Mitochondrial dysfunction plays an important role in Parkinson’s disease (PD), with mitochondrial DNA copy number (mtDNA-CN) emerging as a potential marker for mitochondrial health. We investigated the links between blood mtDNA-CN and PD severity and risk using the Accelerating Medicines Partnership program for Parkinson’s Disease dataset, replicating our results in the UK Biobank. Our findings reveal that reduced blood mtDNA-CN levels are associated with heightened PD risk and increased severity of motor symptoms and olfactory dysfunction. We estimated blood cell composition using complete blood cell profile when available or RNA-sequencing data as a surrogate. After adjusting for blood cell composition, the associations between mtDNA-CN and PD risk and clinical symptoms became non-significant. Bidirectional Mendelian randomization analysis also found no evidence of a direct causal relationship between blood mtDNA-CN and PD susceptibility. Hence peripheral inflammatory immune responses rather than mitochondrial dysfunction underpin these previously identified associations in PD.

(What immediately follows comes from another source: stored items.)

/-- The tolerance's ends for a reference at 25 frame/s: 540 counts either side of 1,080,000. -/
theorem witness_ReferenceStateTable :
    let t := fun (r : ReferenceState) (g : Nat) =>
      { calm.timing with reference := r, goodIntervals := g, lastReference := some 7 }
    (t .locked 2).judge (7 + 1080540) = { t .locked 2 with lastReference := some 1080547 }
      ∧ ((t .locked 2).judge (7 + 1079459)).reference = .free
      ∧ ((t .free 0).judge (7 + 1079460)).goodIntervals = 1
      ∧ ((t .free 1).judge (7 + 1079460)).reference = .locked
      ∧ ((t .free 1).judge (7 + 1080541)).goodIntervals = 0
      ∧ ((t .locked 2).judge (7 + 1080541)).reference = .free
      ∧ ({ t .free 1 with lastReference := none }.judge 1080007).goodIntervals = 0
      ∧ ({ t .locked 2 with extending := true, lastFrameStart := some 5 } : Timing).placement
        = .atReferenceFrom 1080005
      ∧ calm.timing.reference = .free ∧ calm.timing.placement = .atOnce
      ∧ frameInterval .f1 = 1080000 ∧ referenceTolerance .f1 = 540 := by decide +kernel

theorem witness_RelockFrames :
    0 < (start 0).timing.relockCount
      ∧ ({ (start 0).timing with relockCount := 0 } : Timing).relocking = true := by decide +kernel

/-- A clock with a preset to take on, one that jumps by 2 over a drop, and input frames of two formats. -/
theorem witness_OrdinaryFrameClocks :
    let a : InputFrame := { format := .f1, frame := blackFrame }
    let b : InputFrame := { format := .f3, frame := blackFrame }
    let s := { calm with timing := { calm.timing with frameInProgress := true } }
    let k : CueClock := { resetClock with source := .internal, status := .valid, lastValid := some 0 }
    calm.timing.relockCount = 0 ∧ calm.timing.frameInProgress = false ∧ [b, a, b] = [b] ++ a :: [b]
      ∧ s.timing.frameInProgress = true ∧ a.format = s.timing.format ∧ b.format ≠ s.timing.format
      ∧ (calm.chan 0).report = none ∧ ((after [.outputFrameStart 1 (Bank.fill 4 []) []] calm).chan 0).report ≠ none
      ∧ (k.update .f1 blackFrame .afterDrop).value = 2 := by decide +kernel

theorem witness_CueClockTable :
    let k : CueClock := { resetClock with status := .valid, value := 2159999 }
    let f : ProgrammeFrame := { blackFrame with first :=
      { blackPart with anc := { noAnc with timecode := some { hh := 23, mm := 59, ss := 59, ff := 24 } } } }
    labelValid .f1 .df { hh := 23, mm := 59, ss := 59, ff := 24 } = true
      ∧ labelValid .f1 .df { hh := 23, mm := 59, ss := 59, ff := 25 } = false
      ∧ k.update .f1 f .ordinary = { k with lastValid := some 2159999 }
      ∧ (k.update .f1 blackFrame .ordinary).value = 0
      ∧ ({ k with freewheelLimit := 0 }.update .f1 blackFrame .ordinary).status = .invalid
      ∧ ({ k with status := .freewheel, freewheelCount := 24 }.update .f1 blackFrame
          .ordinary).freewheelCount = 25
      ∧ ({ k with status := .freewheel, freewheelCount := 25 }.update .f1 blackFrame
          .ordinary).status = .invalid
      ∧ ({ k with source := .internal }.update .f1 blackFrame .afterDrop).value = 1
      ∧ ({ k with source := .internal, pendingPreset := some 9 }.update .f1 blackFrame
          .repeated).value = 9 := by decide +kernel

theorem witness_ClockEvents :
    let s := (clocked 1 100 calm).modChan 1 fun x => x.setClock
      { x.clock with status := .freewheel, freewheelCount := 25 }
    let t := calm.modChan 2 fun x => x.setClock
      { x.clock with source := .internal, status := .valid, pendingPreset := some 5 }
    s.timing.relocking = false ∧ (s.chan 1).clock.source = .embedded
      ∧ (s.chan 1).clock.freewheelLimit ≤ (s.chan 1).clock.freewheelCount
      ∧ t.timing.relocking = false ∧ (t.chan 2).clock.status ≠ .invalid
      ∧ t.Room .c 1 ∧ 4 ≤ (4 : Byte).toNat ∧ (3 : Byte).toNat = (3 : Channel).val
      ∧ labelValid .f1 .df { hh := 23, mm := 59, ss := 59, ff := 24 } = true
      ∧ labelValid .f1 .df { hh := 24, mm := 0, ss := 0, ff := 0 } = false := by decide +kernel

线粒体功能障碍在帕金森病 （PD） 中起着重要作用，线粒体 DNA 拷贝数 （mtDNA-CN） 成为线粒体健康的潜在标志物。我们使用帕金森病加速药物合作计划数据集研究了血液 mtDNA-CN 与 PD 严重程度和风险之间的联系，在英国生物样本库中复制了我们的结果。我们的研究结果表明，血液 mtDNA-CN 水平降低与 PD 风险增加以及运动症状和嗅觉功能障碍的严重程度增加有关。我们使用全血细胞谱（如果有）或 RNA 测序数据作为替代指标来估计血细胞组成。调整血细胞组成后，mtDNA-CN 与 PD 风险和临床症状之间的关联变得不显著。双向孟德尔随机化分析也发现没有证据表明血液 mtDNA-CN 与 PD 易感性之间存在直接因果关系。因此，外周炎性免疫反应而不是线粒体功能障碍是 PD 中这些先前发现的关联的基础。